A newbie's look at Hadoop
June 03, 2016

A newbie's look at Hadoop

Mark Gargiulo | TrustRadius Reviewer
Score 8 out of 10
Vetted Review
Verified User

Modules Used

  • Hadoop Common
  • Hadoop Distributed File System
  • Hadoop MapReduce
  • Yarn, Oozie, Spark, Hive, Hue

Overall Satisfaction with Hadoop

We needed a robust/redundant system to run multiple simultaneous jobs for our ETL pipeline, this needed distributed storage space, integration with Windows AD user accounts and the ability to expand when needed with little to no downtime.
We are using Cloudera 5.6 to orchestrate the install (along with puppet) and manage the hadoop cluster.
  • The distributed replicated HDFS filesystem allows for fault tolerance and the ability to use low cost JBOD arrays for data storage.
  • Yarn with MapReduce2 gives us a job slot scheduler to fully utilize available compute resources while providing HA and resource management.
  • The hadoop ecosystem allows for the use of many different technologies all using the same compute resources so that your spark, samza, camus, pig and oozie jobs can happily co-exist on the same infrastructure.
  • Without Cloudera as a management interface the hadoop components are much harder to manage to ensure consistency across a cluster.
  • The calculations of hardware resources to job slots/resource management can be quite an exercise in finding that "sweet spot" with your applications, a more transparent way of figuring this out would be welcome.
  • A lot of the roles and management pieces are written in java, which from an administration perspective can have there own issues with garbage collection and memory management.
  • With our current platform (and budget) hadoop is really the only option at this time to gain access to the capacity and technologies we require.
  • So far the only real investment has been hardware and man hours, especially in the initial learning and deployment phase.
As I am new to the hadoop ecosystem I have not used or evaluated any other similar products at this time.

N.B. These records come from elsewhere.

-- ==== Sys2Proof/Machine/Debug.lean ====
section
/-! DEFINITION. The debug block (R531 to R534). -/

namespace Sys2Proof.Machine

def State.dbgRefuse (s : State) (ecode : Nat) : State := s.modDbg fun d => { d with err := true, ecode }
/-- A command of DBG_ACC: refused when locked (1), busy (3), or the context is FREE or RESETTING (2). An unaligned DBG_ADDR is a driver error: the access is made at
the address as it stands, and what else it does is free within the context's partition (R331; log entry 53). -/
def dbgCmd (s : State) (port : Nat) (k : State → State) : Out :=
  gated0 s port 0xF0018 <|
    let d := s.dbg
    let st := (s.ctx d.ctx).st
    if d.locked then ok (s.dbgRefuse 1)
    else if d.busy then ok (s.dbgRefuse 3)
    else if st = .free ∨ st = .resetting then ok (s.dbgRefuse 2)
    else
      let s := s.modDbg fun d => { d with err := false, ecode := 0 }
      ok (k (if d.addr.toNat % 8 ≠ 0 then s.wildPart (s.ctx d.ctx).cfg.part else s))
/-- DBG_READ: PE-0 issues one READ of 8 bytes on the context's behalf, with a tracker (R532). -/
def execDbgRead (port : Nat) (s : State) : Out :=
  dbgCmd s port fun s => (s.modDbg fun d => { d with busy := true }).edgeRead 0 s.dbg.ctx s.dbg.addr 8 .dbg
/-- DBG_WRITE: one WRITE of 8 bytes; to space 0 or 1 the access ends at issue, otherwise at its WACK (R532). -/
def execDbgWrite (port : Nat) (s : State) : Out :=
  dbgCmd s port fun s =>
    let d := s.dbg
    let x := s.ctx d.ctx
    let (q, s) := s.edgeSeq 0 d.ctx
    let s := s.modDbg fun d => { d with busy := decide (2 ≤ aSpace d.addr), status := if aSpace d.addr < 2 then 0 else d.status }
    s.inject (.edge 0) none (edgeSite 0)
      { opc := .write, last := false, dctr := d.dctr, spart := x.cfg.part, epoch := x.epoch, ctx := d.ctx, seq := q, len := 8, dest := d.addr,
        src := edgeAddr s.rick.panel 0 0xFFFF, total := 0, status := 0, hops := 0, payload := leBytes 8 d.data.toNat }
/-- DBG_LOCK (R533). -/
def execDbgLock (port : Nat) (v : W32) (s : State) : Out :=
  gated0 s port 0xF0000 <| ok (if bitOf v 0 then s.modDbg fun d => { d with locked := true } else s)
/-- DBG_TEST (R534). -/
def execDbgTest (port : Nat) (v : W32) (s : State) : Out :=
  gated0 s port 0xF001C <| ok (if s.dbg.locked then s else s.raisePort 0x0016 0 v.toNat 0)
/-- A write to DBG_CTX, DBG_ADDR or DBG_DATA: ignored while locked or busy (R532, R533). -/
def dbgSet (s : State) (port off : Nat) (f : Dbg → Dbg) : Out :=
  gated0 s port off <| ok (if s.dbg.locked ∨ s.dbg.busy = true then s else s.modDbg f)
def Dbg.acc (d : Dbg) : Nat := b2n d.busy * 2 ^ 31 + b2n d.err * 2 ^ 30 + d.ecode * 2 ^ 28 + d.status.toNat * 2 ^ 20

end Sys2Proof.Machine
end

This was handed to me from a previous much older installation that was very under utilized. Our new platform will be working the new cluster much harder with jobs that run indefinitely. I'm not sure that any of the other "big data" technologies out there have as many certified components or work with such a diverse collection but as I said I am pretty new to this and so have only tertiary knowledge of competing products.
Hadoop is not for the faint of heart and is not a technology per se but an ecosystem of disparate technologies sitting on top of HDFS. It is certainly powerful but if, like me, you were handed this with no prior knowledge or experience using or administering this ecosystem the learning curve can be significant and ongoing having said that I don't think currently there are many other opensource technologies that can provide the flexibility in the "big data" arena especially for ETL or machine learning.